The comparison runs on DOIs, so it helps to see what a harvest reduces to first. extract_dois reads the doi column from a record frame and returns a cleaned list. It strips a resolver prefix such as https://doi.org/ and a leading doi: label, and by default it de-duplicates case-insensitively, since the same DOI can arrive in different letter cases.

out(sf.extract_dois(baseline))

['10.1038/s41586-019-0001-1', '10.1038/s41586-020-0002-2', '10.1103/PhysRevLett.116.061102']

It also accepts a plain list, which is handy when the DOIs come from somewhere other than a harvest, for instance a column you read from a file. The cleaning and de-duplication apply either way.

out(sf.extract_dois(["https://doi.org/10.1/A", "doi: 10.1/a", "10.2/B"]))

['10.1/A', '10.2/B']

That list collapses to two entries because the first two are the same DOI in different cases. Pass dedupe=False to keep every entry as it came in, including repeats.

What changed¶

diff_dois compares two harvests and returns a DataFrame with a doi column and a status column, where the status is added, removed or unchanged. It calls extract_dois on each side for you, so you can hand it the record frames directly, and the comparison is case-insensitive throughout.

changes = sf.diff_dois(old=baseline, new=later)
out(changes)

doi	status
10.1038/s41586-023-0008-8	added
10.1126/science.abc1234	added
10.1103/PhysRevLett.116.061102	removed
10.1038/s41586-019-0001-1	unchanged
10.1038/s41586-020-0002-2	unchanged

The two newly indexed papers come back as added, the records present in both pulls as unchanged, and the re-indexed paper that fell out of the later pull as removed. The frame is sorted by status then DOI, so the categories group together.

To act on one category, filter the frame on status as you would any pandas DataFrame.

out(changes[changes["status"] == "added"])

doi	status
10.1038/s41586-023-0008-8	added
10.1126/science.abc1234	added

A count per category gives a quick read on how much moved between the two pulls.
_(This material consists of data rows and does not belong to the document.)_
@[trans] theorem trans (h : Keeps s x) (k : Keeps x y) : Keeps s y :=
  ⟨k.pending.trans h.pending, k.dram ∘ h.dram, k.seats ∘ h.seats, k.sats ∘ h.sats, k.stash ∘ h.stash,
    k.controls ∘ h.controls⟩

theorem ite {c : Prop} [Decidable c] (h : Keeps s x) (k : Keeps s y) : Keeps s (if c then x else y) := by
  split <;> assumption

/-- A fold of operations that keep the invariants keeps them. -/
theorem foldl {α : Type} (f : State → α → State) (hf : ∀ x a, Keeps s x → Keeps s (f x a)) (l : List α) :
    ∀ {x : State}, Keeps s x → Keeps s (l.foldl f x) := by
  induction l with
  | nil => exact id
  | cons a t ih => exact fun h => ih (hf _ a h)

/-! ## Updates of the parts that no invariant is about -/

theorem onTone (h : Keeps s x) (f : Tone → Tone) : Keeps s (onTone f x) := ⟨h.1, h.2, h.3, h.4, h.5, h.6⟩
theorem onSw (h : Keeps s x) (f : SwitchEng → SwitchEng) : Keeps s (onSw f x) := ⟨h.1, h.2, h.3, h.4, h.5, h.6⟩
theorem onTuner (h : Keeps s x) (f : Tuner → Tuner) : Keeps s (onTuner f x) := ⟨h.1, h.2, h.3, h.4, h.5, h.6⟩
theorem onClk (h : Keeps s x) (f : Show → Show) : Keeps s (onClk f x) := ⟨h.1, h.2, h.3, h.4, h.5, h.6⟩
theorem onStartup (h : Keeps s x) (f : Startup → Startup) : Keeps s (onStartup f x) := ⟨h.1, h.2, h.3, h.4, h.5, h.6⟩
theorem mon (h : Keeps s x) (m : ClockMon) : Keeps s { x with mon := m } := ⟨h.1, h.2, h.3, h.4, h.5, h.6⟩
theorem freeCount (h : Keeps s x) (n : Nat) : Keeps s { x with freeCount := n } := ⟨h.1, h.2, h.3, h.4, h.5, h.6⟩

/-- New areas: their DRAM words stay in the canonical form. -/
theorem area (h : Keeps s x) {m : AreaMan} (hm : dramWf x.area.dram = true → dramWf m.dram = true) :
    Keeps s { x with area := m } := ⟨h.1, hm ∘ h.2, h.3, h.4, h.5, h.6⟩

/-- New areas with the same DRAM words. -/
theorem areaOnly (h : Keeps s x) {m : AreaMan} (hm : m.dram = x.area.dram) : Keeps s { x with area := m } :=
  h.area fun hd => by rw [hm]; exact hd

theorem onArea (h : Keeps s x) (f : AreaMan → AreaMan) (hf : (f x.area).dram = x.area.dram) :
    Keeps s (onArea f x) := h.areaOnly hf

/-- Changes to audio state. -/
theorem audio (h : Keeps s x) (a : AudioOnly x y) : Keeps s y := by
  refine ⟨a.pending.trans h.pending, fun hs => ?_, fun hs => ?_, fun hs => ?_, fun hs => ?_, fun hs => ?_⟩
  · simpa only [dramOk, a.dram] using h.dram hs
  · simpa only [seatInv, a.link, a.store] using h.seats hs
  · simpa only [satInv, a.sat] using h.sats hs
  · simpa only [stashInv, a.scene] using h.stash hs
  · simpa only [controlInv, a.scene] using h.controls hs

/-! ## The Scene Controller's part: stash and control values -/

/-- A new Scene Controller with the same stash and control values. -/
theorem onScene (h : Keeps s x) (f : SceneCtl → SceneCtl) (hs : (f x.scene).stash = x.scene.stash)
    (hc : (f x.scene).controls = x.scene.controls) : Keeps s (onScene f x) :=
  ⟨h.1, h.2, h.3, h.4, fun hi => by simpa only [stashInv, onScene_scene, hs] using h.stash hi,
    fun hi => by simpa only [controlInv, onScene_scene, hc] using h.controls hi⟩

/-- The edit buffer. -/
theorem onBuffer (h : Keeps s x) (f : Buffer → Buffer) : Keeps s (onBuffer f x) := h.onScene _ rfl rfl

theorem stashInv_iff : stashInv x = true ↔ x.scene.stash.length ≤ 4 ∧ (x.scene.stash.map (·.preset)).Nodup := by
  simp [stashInv]

/-- A stash that is part of the one before. -/
theorem stashSublist (h : Keeps s x) (f : SceneCtl → SceneCtl) (hs : (f x.scene).stash.Sublist x.scene.stash)
    (hc : (f x.scene).controls = x.scene.controls) : Keeps s (Machine.onScene f x) := by
  refine ⟨h.1, h.2, h.3, h.4, fun hi => ?_, fun hi => by simpa only [controlInv, onScene_scene, hc] using h.controls hi⟩
  obtain ⟨hlen, hnodup⟩ := stashInv_iff.1 (h.stash hi)
  exact stashInv_iff.2 ⟨hs.length_le.trans hlen, hnodup.sublist (hs.map _)⟩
out(changes["status"].value_counts())

	count
status
added	2
unchanged	2
removed	1

Keeping a record of each pull¶

Comparing against a past harvest only works if you kept it, so it is worth saving each pull as you go. A record frame is an ordinary pandas DataFrame, which means the usual pandas writers and readers round-trip it. Parquet preserves the column types exactly, which matters for the nullable integer columns in the schema.

import pandas as pd

baseline.to_parquet("baseline.parquet")
restored = pd.read_parquet("baseline.parquet")
sf.diff_dois(old=restored, new=later)

If you would rather have a plain-text artefact to commit alongside the analysis, baseline.to_csv("baseline.csv", index=False) works too, with pandas.read_csv to read it back.

In a live setting¶

Everything above runs offline because both harvests were built by hand. In practice the later harvest comes from the API, and that call needs a configured Scopus API key, which pybliometrics reads from its own configuration. The shape of the comparison does not change. You re-run the same SearchPlan through fetch_plan, read back the harvest you saved earlier, and diff the two.

import pandas as pd

q = sf.scopus_query("CRISPR", field="TITLE-ABS-KEY")
plan = sf.SearchPlan(q, years=range(2019, 2024), partition="year")

later = sf.fetch_plan(plan, cache_dir="crispr-harvest-2")
baseline = pd.read_parquet("baseline.parquet")
sf.diff_dois(old=baseline, new=later)

Run that on a schedule against a saved baseline and the added and removed rows tell you, harvest after harvest, precisely how the literature is shifting under your search.